The ever-depressing Samantha Power (author of this must-read book on genocide) has an opinion piece in today's NY Times (registration required, but there is NO NON-PARANOID REASON not to register) about what's going on right now in Sudan:
The horrors in the Darfur region of Sudan are not "like" Rwanda, any more than those in Rwanda were "like" those ordered by Hitler. The Arab-dominated government in Khartoum has armed nomadic Arab herdsmen, or Janjaweed, against rival African tribes. The government is using aerial bombardment to strafe villages and terrorize civilians into flight. And it is denying humanitarian access to some 700,000 people who are trapped in Darfur.

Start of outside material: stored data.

-- ==== Sys2Proof/Machine/Tiles.lean ====
section
/-! DEFINITION. Tiles (R131 to R137, R147 to R154): their definition, queries, element loads and stores in the window and
in blanks (R302, R303), and LSERRQ. -/

namespace Sys2Proof.Machine

/-- What a tile instruction of thread `t` finds under a tile number (R131, R133, R303). -/
inductive TileFate where
  | bad
  | park
  | go (x : Tile)
  deriving DecidableEq, Repr

/-- The view of a view tile belongs to another thread (R303). -/
def Workgroup.foreignTile (w : Workgroup) (t : Nat) (x : Tile) : Bool :=
  match x.view with
  | none => false
  | some e => ((w.view? e).map (·.owner != t)).getD true

/-- The tile an element instruction names: FREE, absent or another thread's raises TILEBAD; it issues only while READY. -/
def Workgroup.tileFate (w : Workgroup) (t k : Nat) : TileFate :=
  match w.tiles[k]? with
  | none => .bad
  | some x =>
    if x.st = .free ∨ w.foreignTile t x then .bad
    else if x.st = .ready then .go x
    else .park

/-! TDEF and TFREE act once, for the elected thread (R148, R149). -/

/-- The checks of a tile descriptor (R148). -/
def tdefOk (w : Workgroup) (k : Nat) (e : Word64) : Bool :=
  let b := descBase e
  let p := descPitch e
  let top := b + descBytes e + 4
  ((w.tiles[k]?).map (·.st == .free)).getD false && e.toNat / 2^48 == 0 && decide (descSwz e < 2) && b % 16 == 0 &&
  p % descSize e == 0 && (descSwz e != 1 || (p == 128 && b % 128 == 0)) && decide (top ≤ w.lsbytes) &&
  !(w.slabs.zipIdx.any fun x => x.1.anvil && decide (b < 65536 * (x.2 + 1)) && decide (65536 * x.2 < top))

/-- A tile as it is defined (R148): operations accepted before it was freed still read it (R133, R224). -/
def Tile.define (x : Tile) (e : Word64) (ready : Bool) : Tile :=
  { Tile.free with st := if ready then .ready else .empty, desc := e, expected := descBytes e, readers := x.readers, lent := x.lent }

/-- The overflow counter before the increments of this clk: what a query of it sees that clears it in the same clk (R150). -/
def Tile.before (x : Tile) (clk : Nat) : Nat := if x.recent.1 = clk then x.recent.2.1 else x.ovf

/-- Increments that came in this clk, which a clear in it does not take back (R150). -/
def Tile.inc (x : Tile) (clk : Nat) : Nat := if x.recent.1 = clk then x.recent.2.2 else 0

/-- Increments of the overflow counter in this clk (R54, R136). -/
def Tile.addOvf (x : Tile) (n clk : Nat) : Tile :=
  { x with ovf := min (x.ovf + n) 0xFFFF, recent := (clk, x.before clk, min (x.inc clk + n) 0xFFFF) }

/-- The counter cleared, but for the increments of this clk, which come after the clear (R150). -/
def Tile.clearOvf (x : Tile) (clk : Nat) : Tile := { x with ovf := x.inc clk, recent := (clk, 0, x.inc clk) }

/-- TDEF (R148). -/
def execTdef (g : Guard) (e : BitVec 1) (a : RegCode) (k : BitVec 6) (s : State) : Host.Outcome State Fault Refusal :=
  s.issue fun c s =>
    let ts := active s c g
    match s.wg? c.wg with
    | none => s
    | some w =>
      if ts.isEmpty then s else
      let d := reg64 s c a (elect ts)
      if tdefOk w k.toNat d then
        (s.updTile c.wg k.toNat fun x => x.define d (e == 1)).localWrite c.wg (elect ts)
          (cellsAt (descBase d + descBytes d) (trailerBytes 0))
      else s.raiseAll c ts TILEBAD k.toNat

/-- What TFREE waits for: the end of a fill or a drain (R133), and of the reads of a copy to another tile (R197). -/
def Tile.busy (x : Tile) : Bool := x.st == .filling || x.st == .draining || decide (0 < x.lent)

/-- A tile number freed: operations accepted before still have to read it, and a fill waits for them (R149, R224). -/
def Tile.freed (x : Tile) : Tile := { Tile.free with readers := x.readers, lent := x.lent }

/-- TFREE (R149): all active threads park while the tile is FILLING or DRAINING. A tile bound to a root view stays
(R312); of a view tile only the number is freed (R314). -/
def execTfree (g : Guard) (k : BitVec 6) (s : State) : Host.Outcome State Fault Refusal :=
  s.issue fun c s =>
    let ts := active s c g
    match s.wg? c.wg with
    | none => s
    | some w =>
      if ts.isEmpty then s else
      match w.tiles[k.toNat]? with
      | none => s.raiseAll c ts TILEBAD k.toNat
      | some x =>
        if x.st = .free ∨ x.bound ∨ w.foreignTile (elect ts) x then s.raiseAll c ts TILEBAD k.toNat
        else if x.busy then ts.foldl (fun s t => s.park c.wg t (.free k.toNat)) s
        else s.updTile c.wg k.toNat Tile.freed

/-- The state word of TQRY (R150) with a value of the counter. -/
def tileWord (x : Tile) (ovf : Nat) : Nat :=
  ovf * 2^16 + descSwz x.desc * 2^8 + (x.desc.toNat / 2^44 % 4) * 2^6 + x.st.code

/-! Elements (R135, R151 to R153). -/

/-- The table of elements for convert (R151). -/
def tileElemOk (size elem : Nat) : Bool :=
  match size with
  | 1 => [0x10, 0x11, 0x40].contains elem
  | 2 => [0x03, 0x04, 0x41].contains elem
  | 4 => [0x01, 0x42].contains elem
  | _ => false

/-- An element converted to FP32 (R151): an FP32 element passes unchanged, a NaN too (log entry 53); integers round by the slot's
mode. -/
def elemTo32 (sl : Word64) (rho x : Nat) : Nat :=
  if slotElem sl = 1 then x
  else (f32.round (slotRound sl) rho false false (elemVal (slotElem sl) x)).bits

/-- A translated access to storage spots of one element: the physical address of its first spilled byte. -/
structure SpotAccess where
  spots : List Spot
  leaf : Option Leaf
  deriving DecidableEq, Repr
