-- ==== Sys2Proof/Machine/Launch.lean ====
section
/-! DEFINITION. Launches (R261 to R273, R286 to R290): the record and its checks, placement, retirement, completion, the
grid barrier, the launch ring, LAUNCH, LWAIT and MIGRATE. -/

namespace Sys2Proof.Machine

/-! The record (R261, R262). -/

def parseLaunch (bs : List Byte) : LaunchRec :=
  { raw := bs, code := field bs 0 8, entry := field bs 8 4, regs := field bs 0x0C 1, prio := field bs 0x0D 1,
    flags := field bs 0x0E 2, x0 := field bs 0x10 1, y0 := field bs 0x11 1, w := field bs 0x12 1, h := field bs 0x13 1,
    wgpc := field bs 0x14 1, threads := field bs 0x16 2, lsbytes := field bs 0x18 4, slabs := field bs 0x1C 1,
    crbanks := field bs 0x1D 1, tiles := field bs 0x1E 1, views := field bs 0x1F 1, gridx := field bs 0x20 4,
    gridy := field bs 0x24 4, param := BitVec.ofNat 64 (field bs 0x28 8),
    fmt := (List.range 8).map fun i => BitVec.ofNat 64 (field bs (0x30 + 8 * i) 8), qmask := BitVec.ofNat 64 (field bs 0x70 8),
    stencil := BitVec.ofNat 64 (field bs 0x80 8), done := field bs 0x88 8 }

def LaunchRec.screenlog (r : LaunchRec) : Nat := r.flags / 2^8 % 16

/-- Step 1 of R263: the fields within R261 and R262. -/
def LaunchRec.fieldsOk (r : LaunchRec) : Bool :=
  decide (r.code < 2^48) && r.code % 256 == 0 && decide (8 ≤ r.regs ∧ r.regs ≤ 64) && r.regs % 8 == 0 && decide (r.prio ≤ 7) &&
  r.flags / 2^12 == 0 && r.flags / 2^6 % 4 == 0 && decide (r.x0 ≤ 31) && decide (r.y0 ≤ 31) && [1, 2, 4, 8, 16, 32].contains r.w &&
  [1, 2, 4, 8, 16, 32].contains r.h && decide (1 ≤ r.wgpc ∧ r.wgpc ≤ 16) && zeroAt r.raw 0x15 1 &&
  decide (32 ≤ r.threads ∧ r.threads ≤ 1024) && r.threads % 32 == 0 && r.lsbytes % 4096 == 0 &&
  decide (r.lsbytes ≤ 1048576 ∧ 65536 * r.slabs ≤ r.lsbytes) && decide (r.slabs ≤ 16) && decide (r.crbanks ≤ 16) &&
  decide (r.tiles ≤ 64) && decide (r.views ≤ 128) && decide (1 ≤ r.gridx) && decide (1 ≤ r.gridy) && decide (r.total < 2^32) &&
  zeroAt r.raw 0x78 8 && decide (r.done < 2^48) && r.done % 8 == 0 && zeroAt r.raw 0x90 112 &&
  !(r.redun && r.screen) && !(r.redun && r.coop) && !(r.coop && r.isTask) && (r.screen || r.screenlog == 0)

/-! Acceptance (R263). -/

/-- Status codes (R264). -/
def stOK : Nat := 0
def stHASHMISMATCH : Nat := 1
def stBADRECORD : Nat := 2
def stBADCODE : Nat := 3
def stBADRECT : Nat := 4
def stHOLE : Nat := 5
def stNORESOURCE : Nat := 6
def stWORLD : Nat := 7
def stTASKGRID : Nat := 8
def stFULL : Nat := 9
def stKILLED : Nat := 10
def stNOHANDLE : Nat := 11
def stQBUSY : Nat := 12

/-- The code object header (R24) as the dispatcher reads it. -/
def State.objHeader (s : State) (n : Nat) (secure : Bool) (code : Nat) : Option (List Byte) :=
  match s.devRead n secure code 64 with
  | .ok (bs, none) => if field bs 0 4 = 0x51484F43 ∧ field bs 4 2 = 1 ∧ zeroAt bs 6 2 ∧ zeroAt bs 0x20 32 then some bs else none
  | _ => none

/-- Step 4 of R263. -/
def State.entryOk (s : State) (n : Nat) (secure : Bool) (r : LaunchRec) (h : List Byte) : Bool :=
  let off := field h 0x10 4
  let size := field h 0x14 4
  let va := r.code + r.entry
  off % 64 == 0 && field h 0x18 4 % 64 == 0 && size % 4 == 0 && r.entry % 4 == 0 && decide (off ≤ r.entry ∧ r.entry + 4 ≤ off + size) &&
  match s.translate none n secure .exec (va % 2^48) with
  | .error _ => false
  | .ok l => !s.poisoned l.pa 4 && hdrValid (leNat (s.pkgRead l.pa 4))

/-- Copies of a launch that a core holds at once (R17, R18, R263 step 9). -/
def LaunchRec.perCore (r : LaunchRec) : Nat :=
  let lim := fun pool n : Nat => if n = 0 then 16 else pool / n
  let n := r.need
  [r.wgpc, 16, lim 2048 n.threads, lim 2048 n.regs, lim 1048576 n.ls, lim 16 n.slabs, lim 64 n.tiles, lim 128 n.views].foldl min 16

/-- Workgroups of a grid that run as a pair. -/
def LaunchRec.pairs (r : LaunchRec) (ctx : Nat) : Nat := ((List.range r.total).filter (r.paired ctx)).length

/-- Copies that the workgroups of a grid run as. -/
def LaunchRec.copies (r : LaunchRec) (ctx : Nat) : Nat := r.total + r.pairs ctx

/-- Copies that take a store-buffer slot (R20, R349, R357, R358). -/
def LaunchRec.slotted (r : LaunchRec) (ctx : Nat) : Nat := if r.contain then r.copies ctx else 2 * r.pairs ctx

/-- Slots that the dies of a rectangle offer to the copies that their cores hold at once (R20, R263 step 9). -/
def LaunchRec.slotRoom (r : LaunchRec) : Nat :=
  let cores := min r.w 4 * min r.h 4
  r.w * r.h / cores * min 32 (cores * r.perCore)

/-- The first check of R263 that fails, or OK. -/
def State.launchStatus (s : State) (q : LaunchReq) (r : LaunchRec) : Nat :=
  if !r.fieldsOk then stBADRECORD else
  match s.objHeader q.ctx q.secure r.code with
  | none => stBADCODE
  | some h =>
    if field h 8 8 ≠ Config.encodingHash then stHASHMISMATCH
    else if !s.entryOk q.ctx q.secure r h then stBADCODE
    else if r.x0 % r.w ≠ 0 ∨ r.y0 % r.h ≠ 0 ∨ r.x0 + r.w > 32 ∨ r.y0 + r.h > 32 ∨ ((r.redun || r.screen) ∧ r.w ≤ 4 ∧ r.h ≤ 4) then
      stBADRECT
    else if r.cores.any fun c => !s.dieLive (dieOf c) then stHOLE
    else if r.need.regs > 2048 then stNORESOURCE
    else if r.secure && !q.secure then stWORLD
    else if r.isTask && (decide (r.total > r.w * r.h * r.perCore) || decide (r.copies q.ctx > r.w * r.h * r.perCore) ||
        decide (r.slotted q.ctx > r.slotRoom)) then stTASKGRID
    else if (maskBits r.qmask).any fun k => (((s.ctx q.ctx).tqs[k]?).bind (·.claim)).isSome then stQBUSY
    else if !q.host && decide (64 ≤ (s.ctx q.ctx).handles.length) then stFULL
    else stOK

/-! Completion (R265). -/

/-- The completion word. -/
def doneWord (handle status : Nat) : List Byte := toBytes 8 (handle * 2^32 + 2^31 + status)

/-- A free handle, non-zero and unique among the context's valid ones (R271); which one is left open. -/
def State.newHandle (s : State) (n : Nat) : Nat :=
  let used := ((s.ctx n).handles).map (·.1)
  let c := Config.choice s.fresh
  (((List.range 65).map fun i => (c + i) % (2^24 - 1) + 1).find? (!used.contains ·)).getD 1

/-- A refused launch: its completion word, and vector 2 for a host record (R265, R272). -/
def State.refuse (s : State) (q : LaunchReq) (r : LaunchRec) (status : Nat) (readable : Bool) : State :=
  let s := if readable && r.done != 0 then s.devPut q.ctx (r.secure && q.secure) r.done (doneWord 0 status) else s
  if q.host then s.irq 2 else s

/-- The launch is accepted: it claims its queues (R280). -/
def State.accept (s : State) (q : LaunchReq) (r : LaunchRec) (handle : Nat) : State :=
  let id := s.nextId
  let l : Launch :=
    { id := id, ctx := q.ctx, handle := handle, lr := r, next := 0, again := [], retired := 0, killed := false, status := [],
      tokenHolder := none, tokenQueue := [], complete := false, rr := 0, rrq := 0 }
  let s := { s with nextId := id + 1, launches := s.launches ++ [l] }
  s.updCtx q.ctx fun c =>
    { c with
      handles := if handle = 0 then c.handles else c.handles ++ [(handle, id)]
      tqs := (maskBits r.qmask).foldl (fun ts k => ts.modify k fun x => { x with claim := some id, stencil := r.stencil }) c.tqs }

/-- HEAD of a launch ring advances, and the device writes it (R272). -/
def State.ringAdvance (s : State) (n : Nat) : State :=
  let c := s.ctx n
  let head := c.ring.head + 1
  (s.updCtx n fun c => { c with ring := { c.ring with head := head }, rung := c.rung.filter fun x => x.1 != head }).pkgWrite
    (c.ring.headerPa + 0x10) (toBytes 4 head.toNat)

/-- A record is checked, and accepted or refused; a device launch's result lands, and a host launch is taken from its ring (R263,
R272, R288). -/
def State.acceptance (s : State) (q : LaunchReq) : State :=
  let r := parseLaunch q.raw
  let st := s.launchStatus q r
  let s := s.tickFree
  let handle := if st = stOK ∧ !q.host then s.newHandle q.ctx else 0
  let s := if st = stOK then s.accept q r handle else s.refuse q r st true
  if q.host then s.ringAdvance q.ctx
  else s.addPend 0 { Pend.none_ q.wg [q.tidx] with
    seq := q.id, ctr := some .v, regs := regWrites [q.tidx] q.d (fun _ => BitVec.ofNat 32 (st * 2^24 + handle)) noImg }

/-- LAUNCH_ACCEPTANCE (R263): launches are checked in the order in which the dispatcher reads them (R273). -/
def fireLaunchAcceptance (s : State) : Option State :=
  match s.launchReqs with
  | [] => none
  | q :: qs => if q.due ≤ s.clk then some ({ s with launchReqs := qs }.acceptance q) else none

def execLaunchAcceptance (s : State) : Host.Outcome State Fault Refusal := .next ((fireLaunchAcceptance s).getD s)

/-- LAUNCH (R288): a release at PACKAGE, which ends containment first (R358); each lane submits the record it reads at issue. -/
def execLaunch (g : Guard) (d : RegCode) (a : RegCode) (s : State) : Host.Outcome State Fault Refusal :=
  s.issue fun c s =>
    match s.wg? c.wg with
    | none => s
    | some w =>
      let ts := active s c g
      if s.counterFull c.wg ts .v || ts.any fun t => s.blockWaits w t (reg64 s c a t).toNat 256 then s.reissue c
      else if !ts.isEmpty && w.holding then (s.uncontain c.wg).reissue c
      else if !s.pkgReleased c.wg ts then s.reissue c
      else
        let s := if ts.isEmpty then s else s.l1Release c.core
        ts.foldl (fun s t =>
          let va := (reg64 s c a t).toNat
          match s.blockRead w t va 256 with
          | .error e => s.raise c t e.1 e.2
          | .ok (bs, bad) =>
            if va % 64 ≠ 0 then s.raise c t ALIGN va else
            let s := s.countUp c.wg [t] .v
            match bad with
            | some pa => (s.recordPoison w pa).addPend 1 { Pend.none_ c.wg [t] with
                ctr := some .v, load := true, regs := regWrites [t] d.toNat (fun _ => 0) noImg,
                poison := [(t, BitVec.ofNat 64 va)] }
            | none =>
              let s := s.tickFree
              { s with nextId := s.nextId + 1
                       launchReqs := s.launchReqs ++ [⟨s.nextId, w.ctx, c.wg, t, d.toNat, bs, w.secure, false, s.later⟩] }) s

The Arab Muslim marauders and their government sponsors do not yet seem intent on exterminating every last African Muslim in their midst. But they do seem determined to wipe out black life in the region. The only difference between Rwanda and Darfur, said Mukesh Kapila, the former United Nations' humanitarian coordinator for Sudan, "is the numbers of dead, murdered, tortured, raped."
The BBC is now reporting that the UN has started a 10-day mission, which appears to consist of interviewing refugees and politely asking the government to admit inspectors.

Like Rwanda, this would seem to be a case where the UN, or NATO, or somebody should step up and violate sovereignty norms in pursuit of the greater goal of preventing genocide. I wonder if this is more or less likely in the wake of last year's international arguments about multilateralism, collective security, and the rights of Muslim countries. I'm not too optimistic.

UPDATE: For the Ride... has some readings on genocide 10 years after Rwanda, including a quote (and link) from a piece harshly critical of Samantha Power for her advocacy of "ventur[ing] abroad in search of monsters to destroy." Worth a look.

UPDATE: Explananda says Sudan is a great opportunity for European opponents of Gulf War II to show they're not just wimpy, hand-waving, fair-weather human rights advocates.